Return, exactly and in full, the lines of the records below starting at the one with "PutsT s (.sub" and ending at the one with "PutsT s (.xori", and no other lines.

Material shown
Content starts

-- ==== Sys2Proof/Certificates/Slice0/Obligations.lean ====
section
/-!
DEFINITION. The statements for the provers, by family. Each docstring names the rules of spec/ that its statement formalises.
-/
open Sys2Proof Sys2Proof.Machine

/-! ### Scalar instructions -/

/-- R59: every operation's result, where it executes; `U` selects unsigned. The corners of division are the rule's. -/
def Sys2Proof.Machine.ArithmeticResults : Prop :=
  ∀ (s : State) (d a b : Opnd),
    let x := s.readS a
    let y := s.readS b
    PutsT s (.add d a b) d (BitVec.ofInt 64 (x.toInt + y.toInt)) ∧
    PutsT s (.sub d a b) d (BitVec.ofInt 64 (x.toInt - y.toInt)) ∧
    PutsT s (.mul d a b) d (BitVec.ofInt 64 (x.toInt * y.toInt)) ∧
    PutsT s (.mulh false d a b) d ((x.signExtend 128 * y.signExtend 128).extractLsb' 64 64) ∧
    PutsT s (.mulh true d a b) d ((x.setWidth 128 * y.setWidth 128).extractLsb' 64 64) ∧
    PutsT s (.div false d a b) d (if y = 0 then BitVec.allOnes 64 else x.sdiv y) ∧
    PutsT s (.div true d a b) d (if y = 0 then BitVec.allOnes 64 else x.udiv y) ∧
    PutsT s (.rem false d a b) d (if y = 0 then x else x - x.sdiv y * y) ∧
    PutsT s (.rem true d a b) d (if y = 0 then x else x - x.udiv y * y) ∧
    PutsT s (.min false d a b) d (if x.toInt ≤ y.toInt then x else y) ∧
    PutsT s (.min true d a b) d (if x.toNat ≤ y.toNat then x else y) ∧
    PutsT s (.max false d a b) d (if y.toInt ≤ x.toInt then x else y) ∧
    PutsT s (.max true d a b) d (if y.toNat ≤ x.toNat then x else y) ∧
    PutsT s (.neg d a) d (BitVec.ofInt 64 (-x.toInt)) ∧
    PutsT s (.abs d a) d (if 0 ≤ x.toInt then x else BitVec.ofInt 64 (-x.toInt))

/-- R60, R64: logic and shifts, with an operand or an immediate; only bits [5:0] of the amount count. -/
def Sys2Proof.Machine.LogicResults : Prop :=
  ∀ (s : State) (d a b : Opnd) (i10 : BitVec 10) (i8 : BitVec 8) (i6 : BitVec 6),
    let x := s.readS a
    let y := s.readS b
    let n := y.toNat % 64
    let k := i6.toNat
    PutsT s (.and d a b) d (x &&& y) ∧ PutsT s (.or d a b) d (x ||| y) ∧ PutsT s (.xor d a b) d (x ^^^ y) ∧
    PutsT s (.andn d a b) d (x &&& ~~~y) ∧ PutsT s (.not d a) d (BitVec.allOnes 64 ^^^ x) ∧
    PutsT s (.shl d a b) d (BitVec.ofNat 64 (x.toNat * 2 ^ n)) ∧ PutsT s (.shr d a b) d (BitVec.ofNat 64 (x.toNat / 2 ^ n)) ∧
    PutsT s (.sar d a b) d (BitVec.ofInt 64 (x.toInt / 2 ^ n)) ∧
    PutsT s (.rol d a b) d (BitVec.ofNat 64 (x.toNat * 2 ^ n + x.toNat / 2 ^ (64 - n))) ∧
    PutsT s (.addi d a i10) d (BitVec.ofInt 64 (x.toInt + i10.toInt)) ∧
    PutsT s (.andi d a i8) d (x &&& i8.signExtend 64) ∧ PutsT s (.ori d a i8) d (x ||| i8.signExtend 64) ∧
    PutsT s (.xori d a i8) d (x ^^^ i8.signExtend 64) ∧
    PutsT s (.shli d a i6) d (BitVec.ofNat 64 (x.toNat * 2 ^ k)) ∧ PutsT s (.shri d a i6) d (BitVec.ofNat 64 (x.toNat / 2 ^ k)) ∧
    PutsT s (.sari d a i6) d (BitVec.ofInt 64 (x.toInt / 2 ^ k))

/-- The condition of R57 between two numbers read as signed (`Sx`) and as unsigned (`Ux`). -/
def Sys2Proof.Machine.condMeaning {w : Nat} (c : Cond) (x y : BitVec w) : Prop :=
  match c with
  | .eq => x = y
  | .ne => x ≠ y
  | .lt => x.toInt < y.toInt
  | .ge => y.toInt ≤ x.toInt
  | .gt => y.toInt < x.toInt
  | .le => x.toInt ≤ y.toInt
  | .ltu => x.toNat < y.toNat
  | .geu => y.toNat ≤ x.toNat
  | .gtu => y.toNat < x.toNat
  | .leu => x.toNat ≤ y.toNat

/-- The immediate of `cmpi.cc` (R64). -/
def Sys2Proof.Machine.cmpiB (c : Cond) (i : BitVec 6) : Word :=
  match c with
  | .eq | .ne | .lt | .ge | .gt | .le => BitVec.ofInt 64 i.toInt
  | .ltu | .geu | .gtu | .leu => BitVec.ofNat 64 i.toNat

/-- R57, R61, R64: compares answer 1 where the condition holds and 0 where it does not. -/
def Sys2Proof.Machine.CompareResults : Prop :=
  ∀ (s : State) (c : Cond) (d a b : Opnd) (i : BitVec 6),
    (condMeaning c (s.readS a) (s.readS b) → PutsT s (.cmpCc c d a b) d 1) ∧
    (¬condMeaning c (s.readS a) (s.readS b) → PutsT s (.cmpCc c d a b) d 0) ∧
    (condMeaning c (s.readS a) (cmpiB c i) → PutsT s (.cmpiCc c d a i) d 1) ∧
    (¬condMeaning c (s.readS a) (cmpiB c i) → PutsT s (.cmpiCc c d a i) d 0)

/-- R61-R63: select, counts, field extract and insert, byte reversal. -/
def Sys2Proof.Machine.BitResults : Prop :=
  ∀ (s : State) (d a b : Opnd),
    let o := s.readS d
    let x := s.readS a
    let y := s.readS b
    let len := min (y.toNat / 256 % 128) 64
    let lo := y.toNat % 64
    let field : Nat := 2 ^ len - 1
    (o ≠ 0 → PutsT s (.sel d a b) d x) ∧ (o = 0 → PutsT s (.sel d a b) d y) ∧
    (∃ n ≤ 64, (n < 64 → x.getLsbD (63 - n) = true) ∧ (∀ k < n, x.getLsbD (63 - k) = false) ∧
      PutsT s (.clz d a) d (BitVec.ofNat 64 n)) ∧
    (∃ n ≤ 64, (n < 64 → x.getLsbD n = true) ∧ (∀ k < n, x.getLsbD k = false) ∧ PutsT s (.ctz d a) d (BitVec.ofNat 64 n)) ∧
    PutsT s (.popc d a) d (BitVec.ofNat 64 (((List.range 64).map fun k => x.toNat / 2 ^ k % 2).sum)) ∧
    PutsT s (.bext d a b) d (BitVec.ofNat 64 (x.toNat / 2 ^ lo % 2 ^ len)) ∧
    PutsT s (.bins d a b) d
      ((o &&& ~~~(BitVec.ofNat 64 (field * 2 ^ lo))) ||| BitVec.ofNat 64 ((x.toNat % 2 ^ len) * 2 ^ lo)) ∧
    (∃ v : Word, (∀ k < 8, v.extractLsb' (8 * k) 8 = x.extractLsb' (56 - 8 * k) 8) ∧ PutsT s (.bswap d a) d v)

/-- R65-R70: moves of a scalar, of a vector and of the flags; the halves of a constant; context values; addresses; map fields. -/
def Sys2Proof.Machine.MoveResults : Prop :=
  ∀ (s : State) (d a b : Opnd) (k : BitVec 2) (c : CtxSel) (m : MapField) (y : BitVec 5),
    let x := s.readS a
    let o := s.readS d
    let (w, lo, n, signed) := fieldPlace m
    (Role.t.ok d = true → PutsT s (.mov d a) d x) ∧ PutsY s (.mov (.y y) a) (.y y) (s.readV a) ∧
    PutsY s (.mov .vflags a) .vflags (s.readV a) ∧
    PutsT s (.movl d a) d (BitVec.ofNat 64 (x.toNat % 2 ^ 32)) ∧
    PutsT s (.movh d a) d (BitVec.ofNat 64 (x.toNat % 2 ^ 32 * 2 ^ 32 + o.toNat % 2 ^ 32)) ∧
    PutsT s (.get d c) d (s.context c) ∧
    (executes s (.set c a) = true →
      Gives (.set c a) s ((s.modRegs fun r => { r with tmask := x.setWidth 4 &&& s.trapLimit }).past (.set c a))) ∧
    PutsT s (.lea k d a b) d (BitVec.ofInt 64 (x.toInt + (s.readS b).toInt * 2 ^ k.toNat)) ∧
    PutsT s (.tmapGet d a m) d
      (if signed then ((s.readS (opndPlus a w)).extractLsb' lo n).signExtend 64
       else ((s.readS (opndPlus a w)).extractLsb' lo n).setWidth 64) ∧
    (∃ v : Word, v.extractLsb' lo n = (s.readS a).extractLsb' 0 n ∧
      (∀ j, j < lo ∨ lo + n ≤ j → v.getLsbD j = (s.readS (opndPlus d w)).getLsbD j) ∧
      PutsT s (.tmapSet d a m) (opndPlus d w) v)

Content ends

Reply
    PutsT s (.sub d a b) d (BitVec.ofInt 64 (x.toInt - y.toInt)) ∧
    PutsT s (.mul d a b) d (BitVec.ofInt 64 (x.toInt * y.toInt)) ∧
    PutsT s (.mulh false d a b) d ((x.signExtend 128 * y.signExtend 128).extractLsb' 64 64) ∧
    PutsT s (.mulh true d a b) d ((x.setWidth 128 * y.setWidth 128).extractLsb' 64 64) ∧
    PutsT s (.div false d a b) d (if y = 0 then BitVec.allOnes 64 else x.sdiv y) ∧
    PutsT s (.div true d a b) d (if y = 0 then BitVec.allOnes 64 else x.udiv y) ∧
    PutsT s (.rem false d a b) d (if y = 0 then x else x - x.sdiv y * y) ∧
    PutsT s (.rem true d a b) d (if y = 0 then x else x - x.udiv y * y) ∧
    PutsT s (.min false d a b) d (if x.toInt ≤ y.toInt then x else y) ∧
    PutsT s (.min true d a b) d (if x.toNat ≤ y.toNat then x else y) ∧
    PutsT s (.max false d a b) d (if y.toInt ≤ x.toInt then x else y) ∧
    PutsT s (.max true d a b) d (if y.toNat ≤ x.toNat then x else y) ∧
    PutsT s (.neg d a) d (BitVec.ofInt 64 (-x.toInt)) ∧
    PutsT s (.abs d a) d (if 0 ≤ x.toInt then x else BitVec.ofInt 64 (-x.toInt))

/-- R60, R64: logic and shifts, with an operand or an immediate; only bits [5:0] of the amount count. -/
def Sys2Proof.Machine.LogicResults : Prop :=
  ∀ (s : State) (d a b : Opnd) (i10 : BitVec 10) (i8 : BitVec 8) (i6 : BitVec 6),
    let x := s.readS a
    let y := s.readS b
    let n := y.toNat % 64
    let k := i6.toNat
    PutsT s (.and d a b) d (x &&& y) ∧ PutsT s (.or d a b) d (x ||| y) ∧ PutsT s (.xor d a b) d (x ^^^ y) ∧
    PutsT s (.andn d a b) d (x &&& ~~~y) ∧ PutsT s (.not d a) d (BitVec.allOnes 64 ^^^ x) ∧
    PutsT s (.shl d a b) d (BitVec.ofNat 64 (x.toNat * 2 ^ n)) ∧ PutsT s (.shr d a b) d (BitVec.ofNat 64 (x.toNat / 2 ^ n)) ∧
    PutsT s (.sar d a b) d (BitVec.ofInt 64 (x.toInt / 2 ^ n)) ∧
    PutsT s (.rol d a b) d (BitVec.ofNat 64 (x.toNat * 2 ^ n + x.toNat / 2 ^ (64 - n))) ∧
    PutsT s (.addi d a i10) d (BitVec.ofInt 64 (x.toInt + i10.toInt)) ∧
    PutsT s (.andi d a i8) d (x &&& i8.signExtend 64) ∧ PutsT s (.ori d a i8) d (x ||| i8.signExtend 64) ∧
    PutsT s (.xori d a i8) d (x ^^^ i8.signExtend 64) ∧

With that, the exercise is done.